Data records START
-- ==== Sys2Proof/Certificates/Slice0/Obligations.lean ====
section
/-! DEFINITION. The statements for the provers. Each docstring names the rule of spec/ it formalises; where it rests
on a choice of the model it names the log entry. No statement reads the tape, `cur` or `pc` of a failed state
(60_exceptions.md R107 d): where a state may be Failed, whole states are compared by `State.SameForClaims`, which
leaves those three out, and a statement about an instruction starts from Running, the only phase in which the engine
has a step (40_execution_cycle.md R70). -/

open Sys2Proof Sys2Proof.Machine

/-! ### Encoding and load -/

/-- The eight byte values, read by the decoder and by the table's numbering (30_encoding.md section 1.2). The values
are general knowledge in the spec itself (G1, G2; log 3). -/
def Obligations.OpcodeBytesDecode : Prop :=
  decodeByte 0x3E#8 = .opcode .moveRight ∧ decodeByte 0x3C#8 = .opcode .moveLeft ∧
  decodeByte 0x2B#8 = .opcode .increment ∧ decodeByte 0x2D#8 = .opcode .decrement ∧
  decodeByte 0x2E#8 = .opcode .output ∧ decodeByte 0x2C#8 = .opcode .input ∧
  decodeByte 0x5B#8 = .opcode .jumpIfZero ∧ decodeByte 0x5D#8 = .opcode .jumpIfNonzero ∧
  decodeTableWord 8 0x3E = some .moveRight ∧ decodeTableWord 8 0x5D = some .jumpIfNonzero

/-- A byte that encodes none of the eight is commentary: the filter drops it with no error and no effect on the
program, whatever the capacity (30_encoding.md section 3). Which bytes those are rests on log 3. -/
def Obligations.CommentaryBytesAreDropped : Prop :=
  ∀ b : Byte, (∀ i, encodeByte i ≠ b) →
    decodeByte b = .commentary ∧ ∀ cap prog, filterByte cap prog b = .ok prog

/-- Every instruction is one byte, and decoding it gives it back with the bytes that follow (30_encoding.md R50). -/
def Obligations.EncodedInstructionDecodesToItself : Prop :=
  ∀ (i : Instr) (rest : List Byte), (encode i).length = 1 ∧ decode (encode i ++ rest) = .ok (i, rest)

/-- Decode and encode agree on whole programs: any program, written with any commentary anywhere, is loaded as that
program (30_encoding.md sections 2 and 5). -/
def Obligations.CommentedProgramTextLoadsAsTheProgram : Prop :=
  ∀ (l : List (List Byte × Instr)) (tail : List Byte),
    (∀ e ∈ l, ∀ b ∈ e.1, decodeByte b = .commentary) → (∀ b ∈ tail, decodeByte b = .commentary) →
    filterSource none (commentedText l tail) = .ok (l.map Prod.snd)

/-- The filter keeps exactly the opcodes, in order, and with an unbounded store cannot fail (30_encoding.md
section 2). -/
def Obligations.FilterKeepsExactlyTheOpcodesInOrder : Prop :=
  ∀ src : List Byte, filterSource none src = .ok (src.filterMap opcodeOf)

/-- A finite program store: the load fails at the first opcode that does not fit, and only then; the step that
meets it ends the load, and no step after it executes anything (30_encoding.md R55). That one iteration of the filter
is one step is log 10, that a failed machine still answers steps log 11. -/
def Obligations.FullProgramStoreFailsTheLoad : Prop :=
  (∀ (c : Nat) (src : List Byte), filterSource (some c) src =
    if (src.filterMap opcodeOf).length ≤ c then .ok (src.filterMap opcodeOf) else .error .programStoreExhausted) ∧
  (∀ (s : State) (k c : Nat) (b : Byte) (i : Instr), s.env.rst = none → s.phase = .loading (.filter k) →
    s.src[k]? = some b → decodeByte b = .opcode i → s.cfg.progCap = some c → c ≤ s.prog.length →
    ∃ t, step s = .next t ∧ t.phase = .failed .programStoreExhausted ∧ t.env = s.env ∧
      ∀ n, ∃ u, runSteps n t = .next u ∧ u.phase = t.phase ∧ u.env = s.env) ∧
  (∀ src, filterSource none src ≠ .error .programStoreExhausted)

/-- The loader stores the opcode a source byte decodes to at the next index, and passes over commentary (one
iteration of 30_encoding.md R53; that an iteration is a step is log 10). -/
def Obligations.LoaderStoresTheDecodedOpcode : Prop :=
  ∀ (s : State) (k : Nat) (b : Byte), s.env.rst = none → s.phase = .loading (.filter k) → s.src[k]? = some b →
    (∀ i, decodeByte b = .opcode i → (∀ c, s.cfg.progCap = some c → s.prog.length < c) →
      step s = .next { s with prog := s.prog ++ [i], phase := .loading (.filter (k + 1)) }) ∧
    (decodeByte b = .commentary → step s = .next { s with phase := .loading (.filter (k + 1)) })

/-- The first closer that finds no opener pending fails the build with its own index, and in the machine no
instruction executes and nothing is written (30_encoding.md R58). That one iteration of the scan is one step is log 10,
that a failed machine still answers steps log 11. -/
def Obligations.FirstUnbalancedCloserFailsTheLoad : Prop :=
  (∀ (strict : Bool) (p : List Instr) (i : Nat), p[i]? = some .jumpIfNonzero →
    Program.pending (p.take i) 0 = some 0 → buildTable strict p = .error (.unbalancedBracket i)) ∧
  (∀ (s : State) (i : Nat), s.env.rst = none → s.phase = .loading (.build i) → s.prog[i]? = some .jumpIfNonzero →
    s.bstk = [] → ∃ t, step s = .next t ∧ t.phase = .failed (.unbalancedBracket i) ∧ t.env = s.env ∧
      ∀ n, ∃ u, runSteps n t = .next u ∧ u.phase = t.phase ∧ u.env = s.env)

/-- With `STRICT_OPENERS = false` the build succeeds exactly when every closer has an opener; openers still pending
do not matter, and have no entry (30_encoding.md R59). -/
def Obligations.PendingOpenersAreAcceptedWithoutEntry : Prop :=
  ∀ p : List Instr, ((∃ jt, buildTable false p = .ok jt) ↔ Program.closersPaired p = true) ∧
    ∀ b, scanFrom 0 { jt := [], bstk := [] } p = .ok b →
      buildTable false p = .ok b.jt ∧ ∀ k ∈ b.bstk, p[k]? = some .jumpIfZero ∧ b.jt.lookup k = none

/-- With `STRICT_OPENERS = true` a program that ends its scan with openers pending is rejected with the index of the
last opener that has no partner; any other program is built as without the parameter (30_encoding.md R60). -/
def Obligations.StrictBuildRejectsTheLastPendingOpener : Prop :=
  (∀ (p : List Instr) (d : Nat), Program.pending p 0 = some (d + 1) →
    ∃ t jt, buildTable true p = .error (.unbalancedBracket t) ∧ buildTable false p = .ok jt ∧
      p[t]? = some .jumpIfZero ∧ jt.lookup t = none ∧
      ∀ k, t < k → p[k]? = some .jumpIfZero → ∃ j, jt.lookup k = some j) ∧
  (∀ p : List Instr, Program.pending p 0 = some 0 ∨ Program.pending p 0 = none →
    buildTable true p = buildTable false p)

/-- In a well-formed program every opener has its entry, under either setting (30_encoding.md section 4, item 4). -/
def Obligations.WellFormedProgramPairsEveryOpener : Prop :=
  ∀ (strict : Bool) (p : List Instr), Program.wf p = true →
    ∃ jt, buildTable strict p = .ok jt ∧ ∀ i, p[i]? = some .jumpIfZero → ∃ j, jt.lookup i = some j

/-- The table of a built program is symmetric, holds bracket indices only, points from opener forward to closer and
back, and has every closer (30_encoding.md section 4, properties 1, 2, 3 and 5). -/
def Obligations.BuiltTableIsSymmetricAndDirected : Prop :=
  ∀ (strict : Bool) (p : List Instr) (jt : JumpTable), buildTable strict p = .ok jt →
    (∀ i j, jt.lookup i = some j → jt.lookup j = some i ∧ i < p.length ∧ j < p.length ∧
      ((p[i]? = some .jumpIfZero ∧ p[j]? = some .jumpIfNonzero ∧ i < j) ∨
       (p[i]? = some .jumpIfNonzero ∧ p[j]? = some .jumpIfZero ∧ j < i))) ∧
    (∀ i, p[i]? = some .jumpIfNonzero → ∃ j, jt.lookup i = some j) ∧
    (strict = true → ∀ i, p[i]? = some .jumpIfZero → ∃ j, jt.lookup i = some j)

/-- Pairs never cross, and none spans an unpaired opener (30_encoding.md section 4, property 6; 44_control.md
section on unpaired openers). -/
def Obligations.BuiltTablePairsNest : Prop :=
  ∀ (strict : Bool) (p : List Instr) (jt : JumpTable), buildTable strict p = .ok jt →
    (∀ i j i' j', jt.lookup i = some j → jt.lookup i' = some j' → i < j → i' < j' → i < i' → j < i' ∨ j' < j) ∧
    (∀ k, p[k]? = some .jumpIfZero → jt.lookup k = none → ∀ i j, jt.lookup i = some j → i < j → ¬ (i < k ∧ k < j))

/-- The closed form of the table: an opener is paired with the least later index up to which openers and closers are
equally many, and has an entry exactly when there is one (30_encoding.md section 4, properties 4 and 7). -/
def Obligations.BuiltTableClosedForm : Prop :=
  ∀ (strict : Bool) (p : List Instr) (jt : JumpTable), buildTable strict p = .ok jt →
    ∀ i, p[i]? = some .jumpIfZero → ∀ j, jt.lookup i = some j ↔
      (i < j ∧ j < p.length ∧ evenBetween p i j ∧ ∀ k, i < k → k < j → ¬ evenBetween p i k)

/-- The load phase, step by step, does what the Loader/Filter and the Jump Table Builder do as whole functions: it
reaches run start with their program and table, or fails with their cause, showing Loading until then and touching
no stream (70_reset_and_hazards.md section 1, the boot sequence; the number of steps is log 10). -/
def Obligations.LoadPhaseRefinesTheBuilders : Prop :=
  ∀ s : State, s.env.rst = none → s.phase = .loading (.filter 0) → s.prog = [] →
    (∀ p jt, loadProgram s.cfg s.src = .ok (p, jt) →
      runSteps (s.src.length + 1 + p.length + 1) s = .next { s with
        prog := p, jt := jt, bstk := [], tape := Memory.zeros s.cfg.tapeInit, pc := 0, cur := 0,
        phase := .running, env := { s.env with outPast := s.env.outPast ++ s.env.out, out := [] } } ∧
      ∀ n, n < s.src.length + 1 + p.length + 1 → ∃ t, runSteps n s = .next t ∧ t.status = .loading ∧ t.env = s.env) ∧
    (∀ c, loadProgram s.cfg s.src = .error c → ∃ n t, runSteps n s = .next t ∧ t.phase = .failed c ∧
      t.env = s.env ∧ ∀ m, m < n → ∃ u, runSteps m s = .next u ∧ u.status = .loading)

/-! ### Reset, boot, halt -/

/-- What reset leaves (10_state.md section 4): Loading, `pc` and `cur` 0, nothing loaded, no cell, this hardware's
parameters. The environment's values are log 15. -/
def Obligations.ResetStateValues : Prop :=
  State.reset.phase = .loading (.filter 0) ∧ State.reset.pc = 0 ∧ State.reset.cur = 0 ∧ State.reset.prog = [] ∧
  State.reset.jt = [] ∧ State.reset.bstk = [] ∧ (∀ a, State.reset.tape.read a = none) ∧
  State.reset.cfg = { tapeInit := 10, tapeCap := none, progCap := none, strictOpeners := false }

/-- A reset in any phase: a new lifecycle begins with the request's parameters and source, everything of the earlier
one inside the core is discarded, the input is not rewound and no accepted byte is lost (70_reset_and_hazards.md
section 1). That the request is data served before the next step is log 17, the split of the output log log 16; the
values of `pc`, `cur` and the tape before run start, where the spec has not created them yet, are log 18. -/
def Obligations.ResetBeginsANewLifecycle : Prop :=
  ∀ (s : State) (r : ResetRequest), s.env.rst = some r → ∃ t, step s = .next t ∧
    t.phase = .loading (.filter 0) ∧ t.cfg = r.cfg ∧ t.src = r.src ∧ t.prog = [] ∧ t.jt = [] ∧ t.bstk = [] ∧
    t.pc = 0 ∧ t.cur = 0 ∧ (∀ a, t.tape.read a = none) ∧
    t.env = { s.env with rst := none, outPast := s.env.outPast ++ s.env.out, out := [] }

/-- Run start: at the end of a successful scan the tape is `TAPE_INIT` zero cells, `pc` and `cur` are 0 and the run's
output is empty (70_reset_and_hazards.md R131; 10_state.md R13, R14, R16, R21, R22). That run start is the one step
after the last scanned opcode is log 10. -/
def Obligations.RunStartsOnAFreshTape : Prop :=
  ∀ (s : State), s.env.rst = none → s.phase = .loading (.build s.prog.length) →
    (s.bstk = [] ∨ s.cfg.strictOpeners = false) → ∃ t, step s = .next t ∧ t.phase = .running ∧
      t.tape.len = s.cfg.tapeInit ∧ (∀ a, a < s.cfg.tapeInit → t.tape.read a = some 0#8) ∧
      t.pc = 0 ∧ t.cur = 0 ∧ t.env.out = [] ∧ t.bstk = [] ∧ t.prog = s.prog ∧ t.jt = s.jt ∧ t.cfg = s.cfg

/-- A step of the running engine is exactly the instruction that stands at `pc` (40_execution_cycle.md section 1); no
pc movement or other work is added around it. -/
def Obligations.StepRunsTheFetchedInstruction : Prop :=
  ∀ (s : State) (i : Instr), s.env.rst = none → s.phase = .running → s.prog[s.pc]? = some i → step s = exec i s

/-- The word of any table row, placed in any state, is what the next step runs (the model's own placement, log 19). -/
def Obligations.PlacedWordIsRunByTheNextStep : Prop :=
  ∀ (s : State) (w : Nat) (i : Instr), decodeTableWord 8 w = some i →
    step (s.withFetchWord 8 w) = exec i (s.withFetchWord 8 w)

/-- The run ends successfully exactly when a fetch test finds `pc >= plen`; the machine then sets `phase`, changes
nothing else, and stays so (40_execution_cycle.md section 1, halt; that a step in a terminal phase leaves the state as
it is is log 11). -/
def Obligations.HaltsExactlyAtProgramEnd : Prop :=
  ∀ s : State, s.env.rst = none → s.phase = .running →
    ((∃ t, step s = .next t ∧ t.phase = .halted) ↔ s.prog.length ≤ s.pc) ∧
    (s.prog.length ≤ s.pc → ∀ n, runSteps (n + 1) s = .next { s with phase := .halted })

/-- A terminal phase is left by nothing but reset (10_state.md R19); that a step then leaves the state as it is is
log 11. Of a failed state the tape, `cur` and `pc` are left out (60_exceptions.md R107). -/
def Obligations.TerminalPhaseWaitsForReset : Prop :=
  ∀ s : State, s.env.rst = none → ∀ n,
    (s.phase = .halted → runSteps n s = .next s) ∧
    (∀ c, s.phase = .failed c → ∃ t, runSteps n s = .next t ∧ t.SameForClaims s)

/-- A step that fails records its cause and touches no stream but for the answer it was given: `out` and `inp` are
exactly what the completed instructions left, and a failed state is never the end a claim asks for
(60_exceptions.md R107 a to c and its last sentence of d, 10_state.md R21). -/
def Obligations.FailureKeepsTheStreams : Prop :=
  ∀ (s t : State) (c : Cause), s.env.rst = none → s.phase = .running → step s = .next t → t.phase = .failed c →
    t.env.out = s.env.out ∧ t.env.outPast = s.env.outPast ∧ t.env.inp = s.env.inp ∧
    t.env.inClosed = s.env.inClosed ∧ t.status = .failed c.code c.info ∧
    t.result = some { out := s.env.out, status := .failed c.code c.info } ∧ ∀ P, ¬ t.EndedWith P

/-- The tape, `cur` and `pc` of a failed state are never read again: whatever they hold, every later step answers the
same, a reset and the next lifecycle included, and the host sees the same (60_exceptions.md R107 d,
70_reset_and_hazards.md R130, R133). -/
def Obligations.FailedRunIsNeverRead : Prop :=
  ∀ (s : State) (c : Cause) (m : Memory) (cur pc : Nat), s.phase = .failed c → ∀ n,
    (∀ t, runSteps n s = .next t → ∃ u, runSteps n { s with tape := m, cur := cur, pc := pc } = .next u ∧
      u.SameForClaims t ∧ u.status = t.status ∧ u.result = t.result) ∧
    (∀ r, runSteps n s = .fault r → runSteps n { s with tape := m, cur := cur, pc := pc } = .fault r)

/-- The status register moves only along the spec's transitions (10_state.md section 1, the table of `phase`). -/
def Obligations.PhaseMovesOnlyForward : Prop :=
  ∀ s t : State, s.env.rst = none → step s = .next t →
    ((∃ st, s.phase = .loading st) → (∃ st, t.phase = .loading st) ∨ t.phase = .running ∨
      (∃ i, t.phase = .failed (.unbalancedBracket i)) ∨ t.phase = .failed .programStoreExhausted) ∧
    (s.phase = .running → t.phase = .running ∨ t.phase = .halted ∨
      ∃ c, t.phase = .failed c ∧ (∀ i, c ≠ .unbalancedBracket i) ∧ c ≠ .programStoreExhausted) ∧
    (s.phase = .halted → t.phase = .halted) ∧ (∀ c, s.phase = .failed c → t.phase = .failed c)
Data records END
- _Action item_: Tally the lines of the data that contain the word "SameForClaims", and give only that tally.

- _Written response_: 3